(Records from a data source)
▬▬▬▬▬▬

/-! ### LinkOps -/

@[simp] theorem State.lfStart_keeps (s : State) (n : Nat) :
    (State.lfStart s n).pending = s.pending ∧ (State.lfStart s n).otp = s.otp ∧ (State.lfStart s n).boardMem = s.boardMem ∧ (State.lfStart s n).planMem = s.planMem := by
  unfold State.lfStart
  refine ⟨?_, ?_, ?_, ?_⟩ <;> (repeat' split) <;> simp
@[simp] theorem State.lfStop_keeps (s : State) (n : Nat) :
    (State.lfStop s n).pending = s.pending ∧ (State.lfStop s n).otp = s.otp ∧ (State.lfStop s n).boardMem = s.boardMem ∧ (State.lfStop s n).planMem = s.planMem := by
  unfold State.lfStop
  refine ⟨?_, ?_, ?_, ?_⟩ <;> (repeat' split) <;> simp
@[simp] theorem State.lfMeas_keeps (s : State) (n phase rsns : Nat) (regulated : List Nat) :
    (State.lfMeas s n phase rsns regulated).pending = s.pending ∧ (State.lfMeas s n phase rsns regulated).otp = s.otp ∧ (State.lfMeas s n phase rsns regulated).boardMem = s.boardMem ∧ (State.lfMeas s n phase rsns regulated).planMem = s.planMem := by
  unfold State.lfMeas
  refine ⟨?_, ?_, ?_, ?_⟩ <;> (repeat' split) <;> simp
@[simp] theorem State.lfSpan_keeps (s : State) (n : Nat) (tp frozen : Bool) (sp : LfSpan) :
    (State.lfSpan s n tp frozen sp).pending = s.pending ∧ (State.lfSpan s n tp frozen sp).otp = s.otp ∧ (State.lfSpan s n tp frozen sp).boardMem = s.boardMem ∧ (State.lfSpan s n tp frozen sp).planMem = s.planMem := by
  unfold State.lfSpan
  refine ⟨?_, ?_, ?_, ?_⟩ <;> (repeat' split) <;> simp
@[simp] theorem State.lfCut_keeps (s : State) (n : Nat) :
    (State.lfCut s n).pending = s.pending ∧ (State.lfCut s n).otp = s.otp ∧ (State.lfCut s n).boardMem = s.boardMem ∧ (State.lfCut s n).planMem = s.planMem := by
  unfold State.lfCut
  refine ⟨?_, ?_, ?_, ?_⟩ <;> (repeat' split) <;> simp
@[simp] theorem State.beginFrame_keeps (s : State) (x : DownFrame) :
    (State.beginFrame s x).pending = s.pending ∧ (State.beginFrame s x).otp = s.otp ∧ (State.beginFrame s x).boardMem = s.boardMem ∧ (State.beginFrame s x).planMem = s.planMem := by
  unfold State.beginFrame
  refine ⟨?_, ?_, ?_, ?_⟩ <;> (repeat' split) <;> simp
@[simp] theorem State.modFrame_keeps (s : State) (f : DownFrame → DownFrame) :
    (State.modFrame s f).pending = s.pending ∧ (State.modFrame s f).otp = s.otp ∧ (State.modFrame s f).boardMem = s.boardMem ∧ (State.modFrame s f).planMem = s.planMem := by
  unfold State.modFrame
  refine ⟨?_, ?_, ?_, ?_⟩ <;> (repeat' split) <;> simp
@[simp] theorem State.segStart_keeps (s : State) (x : DownFrame) (sp : LfSpan) :
    (State.segStart s x sp).pending = s.pending ∧ (State.segStart s x sp).otp = s.otp ∧ (State.segStart s x sp).boardMem = s.boardMem ∧ (State.segStart s x sp).planMem = s.planMem := by
  unfold State.segStart
  refine ⟨?_, ?_, ?_, ?_⟩ <;> (repeat' split) <;> simp
@[simp] theorem State.segEnd_keeps (s : State) (x : DownFrame) (sp : LfSpan) :
    (State.segEnd s x sp).pending = s.pending ∧ (State.segEnd s x sp).otp = s.otp ∧ (State.segEnd s x sp).boardMem = s.boardMem ∧ (State.segEnd s x sp).planMem = s.planMem := by
  unfold State.segEnd
  refine ⟨?_, ?_, ?_, ?_⟩ <;> (repeat' split) <;> simp
@[simp] theorem State.segStep_keeps (s : State) (sp : LfSpan) :
    (State.segStep s sp).pending = s.pending ∧ (State.segStep s sp).otp = s.otp ∧ (State.segStep s sp).boardMem = s.boardMem ∧ (State.segStep s sp).planMem = s.planMem := by
  unfold State.segStep
  refine ⟨?_, ?_, ?_, ?_⟩ <;> (repeat' split) <;> simp
@[simp] theorem State.frameOver_keeps (s : State) (x : DownFrame) (sp : LfSpan) :
    (State.frameOver s x sp).pending = s.pending ∧ (State.frameOver s x sp).otp = s.otp ∧ (State.frameOver s x sp).boardMem = s.boardMem ∧ (State.frameOver s x sp).planMem = s.planMem := by
  unfold State.frameOver
  refine ⟨?_, ?_, ?_, ?_⟩ <;> (repeat' split) <;> simp
@[simp] theorem State.linkStop_keeps (s : State) :
    (State.linkStop s).pending = s.pending ∧ (State.linkStop s).otp = s.otp ∧ (State.linkStop s).boardMem = s.boardMem ∧ (State.linkStop s).planMem = s.planMem := by
  unfold State.linkStop
  dsimp only
  refine ⟨?_, ?_, ?_, ?_⟩ <;> (repeat' split) <;> (try simp) <;> (repeat' split) <;> (try simp)
@[simp] theorem State.countOutcome_keeps (s : State) (o : LinkOutcome) :
    (State.countOutcome s o).pending = s.pending ∧ (State.countOutcome s o).otp = s.otp ∧ (State.countOutcome s o).boardMem = s.boardMem ∧ (State.countOutcome s o).planMem = s.planMem := by
  unfold State.countOutcome
  refine ⟨?_, ?_, ?_, ?_⟩ <;> (repeat' split) <;> simp
@[simp] theorem State.noteOutcome_keeps (s : State) (x : DownFrame) (o : LinkOutcome) (path slot ch rssiA rssiB ferr : Nat) (body : List Byte) (stamp : DWord) :
    (State.noteOutcome s x o path slot ch rssiA rssiB ferr body stamp).pending = s.pending ∧ (State.noteOutcome s x o path slot ch rssiA rssiB ferr body stamp).otp = s.otp ∧ (State.noteOutcome s x o path slot ch rssiA rssiB ferr body stamp).boardMem = s.boardMem ∧ (State.noteOutcome s x o path slot ch rssiA rssiB ferr body stamp).planMem = s.planMem := by
  unfold State.noteOutcome
  refine ⟨?_, ?_, ?_, ?_⟩ <;> (repeat' split) <;> simp
@[simp] theorem writeLfCfg_keeps (addr : Nat) (w : Word) (s : State) :
    (writeLfCfg addr w s).pending = s.pending ∧ (writeLfCfg addr w s).otp = s.otp ∧ (writeLfCfg addr w s).boardMem = s.boardMem ∧ (writeLfCfg addr w s).planMem = s.planMem := by
  unfold writeLfCfg
  refine ⟨?_, ?_, ?_, ?_⟩ <;> (repeat' split) <;> simp
@[simp] theorem writeLfErr_keeps (n : Nat) (w : Word) (s : State) :
    (writeLfErr n w s).pending = s.pending ∧ (writeLfErr n w s).otp = s.otp ∧ (writeLfErr n w s).boardMem = s.boardMem ∧ (writeLfErr n w s).planMem = s.planMem := by
  unfold writeLfErr
  refine ⟨?_, ?_, ?_, ?_⟩ <;> (repeat' split) <;> simp
@[simp] theorem State.wrIf_keeps (s : State) (legal : Bool) (f : Fld) (v : Nat) :
    (State.wrIf s legal f v).pending = s.pending ∧ (State.wrIf s legal f v).otp = s.otp ∧ (State.wrIf s legal f v).boardMem = s.boardMem ∧ (State.wrIf s legal f v).planMem = s.planMem := by
  unfold State.wrIf
  refine ⟨?_, ?_, ?_, ?_⟩ <;> (repeat' split) <;> simp
@[simp] theorem State.writeTokCfg_keeps (s : State) (v : Nat) :
    (State.writeTokCfg s v).pending = s.pending ∧ (State.writeTokCfg s v).otp = s.otp ∧ (State.writeTokCfg s v).boardMem = s.boardMem ∧ (State.writeTokCfg s v).planMem = s.planMem := by
  unfold State.writeTokCfg
  refine ⟨?_, ?_, ?_, ?_⟩ <;> (repeat' split) <;> simp
@[simp] theorem State.writeTokUl_keeps (s : State) (v : Nat) :
    (State.writeTokUl s v).pending = s.pending ∧ (State.writeTokUl s v).otp = s.otp ∧ (State.writeTokUl s v).boardMem = s.boardMem ∧ (State.writeTokUl s v).planMem = s.planMem := by
  unfold State.writeTokUl
  refine ⟨?_, ?_, ?_, ?_⟩ <;> (repeat' split) <;> simp
@[simp] theorem State.writeTokDb_keeps (s : State) (v : Nat) :
    (State.writeTokDb s v).pending = s.pending ∧ (State.writeTokDb s v).otp = s.otp ∧ (State.writeTokDb s v).boardMem = s.boardMem ∧ (State.writeTokDb s v).planMem = s.planMem := by
  unfold State.writeTokDb
  refine ⟨?_, ?_, ?_, ?_⟩ <;> (repeat' split) <;> simp
@[simp] theorem writeTok_keeps (addr : Nat) (w : Word) (s : State) :
    (writeTok addr w s).pending = s.pending ∧ (writeTok addr w s).otp = s.otp ∧ (writeTok addr w s).boardMem = s.boardMem ∧ (writeTok addr w s).planMem = s.planMem := by
  unfold writeTok
  refine ⟨?_, ?_, ?_, ?_⟩ <;> (repeat' split) <;> simp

▬▬▬▬▬▬

Your answer is the line containing "unfold State.wrIf" plus every line after it through the end of the entries, given again exactly and alone.

  unfold State.wrIf
  refine ⟨?_, ?_, ?_, ?_⟩ <;> (repeat' split) <;> simp
@[simp] theorem State.writeTokCfg_keeps (s : State) (v : Nat) :
    (State.writeTokCfg s v).pending = s.pending ∧ (State.writeTokCfg s v).otp = s.otp ∧ (State.writeTokCfg s v).boardMem = s.boardMem ∧ (State.writeTokCfg s v).planMem = s.planMem := by
  unfold State.writeTokCfg
  refine ⟨?_, ?_, ?_, ?_⟩ <;> (repeat' split) <;> simp
@[simp] theorem State.writeTokUl_keeps (s : State) (v : Nat) :
    (State.writeTokUl s v).pending = s.pending ∧ (State.writeTokUl s v).otp = s.otp ∧ (State.writeTokUl s v).boardMem = s.boardMem ∧ (State.writeTokUl s v).planMem = s.planMem := by
  unfold State.writeTokUl
  refine ⟨?_, ?_, ?_, ?_⟩ <;> (repeat' split) <;> simp
@[simp] theorem State.writeTokDb_keeps (s : State) (v : Nat) :
    (State.writeTokDb s v).pending = s.pending ∧ (State.writeTokDb s v).otp = s.otp ∧ (State.writeTokDb s v).boardMem = s.boardMem ∧ (State.writeTokDb s v).planMem = s.planMem := by
  unfold State.writeTokDb
  refine ⟨?_, ?_, ?_, ?_⟩ <;> (repeat' split) <;> simp
@[simp] theorem writeTok_keeps (addr : Nat) (w : Word) (s : State) :
    (writeTok addr w s).pending = s.pending ∧ (writeTok addr w s).otp = s.otp ∧ (writeTok addr w s).boardMem = s.boardMem ∧ (writeTok addr w s).planMem = s.planMem := by
  unfold writeTok
  refine ⟨?_, ?_, ?_, ?_⟩ <;> (repeat' split) <;> simp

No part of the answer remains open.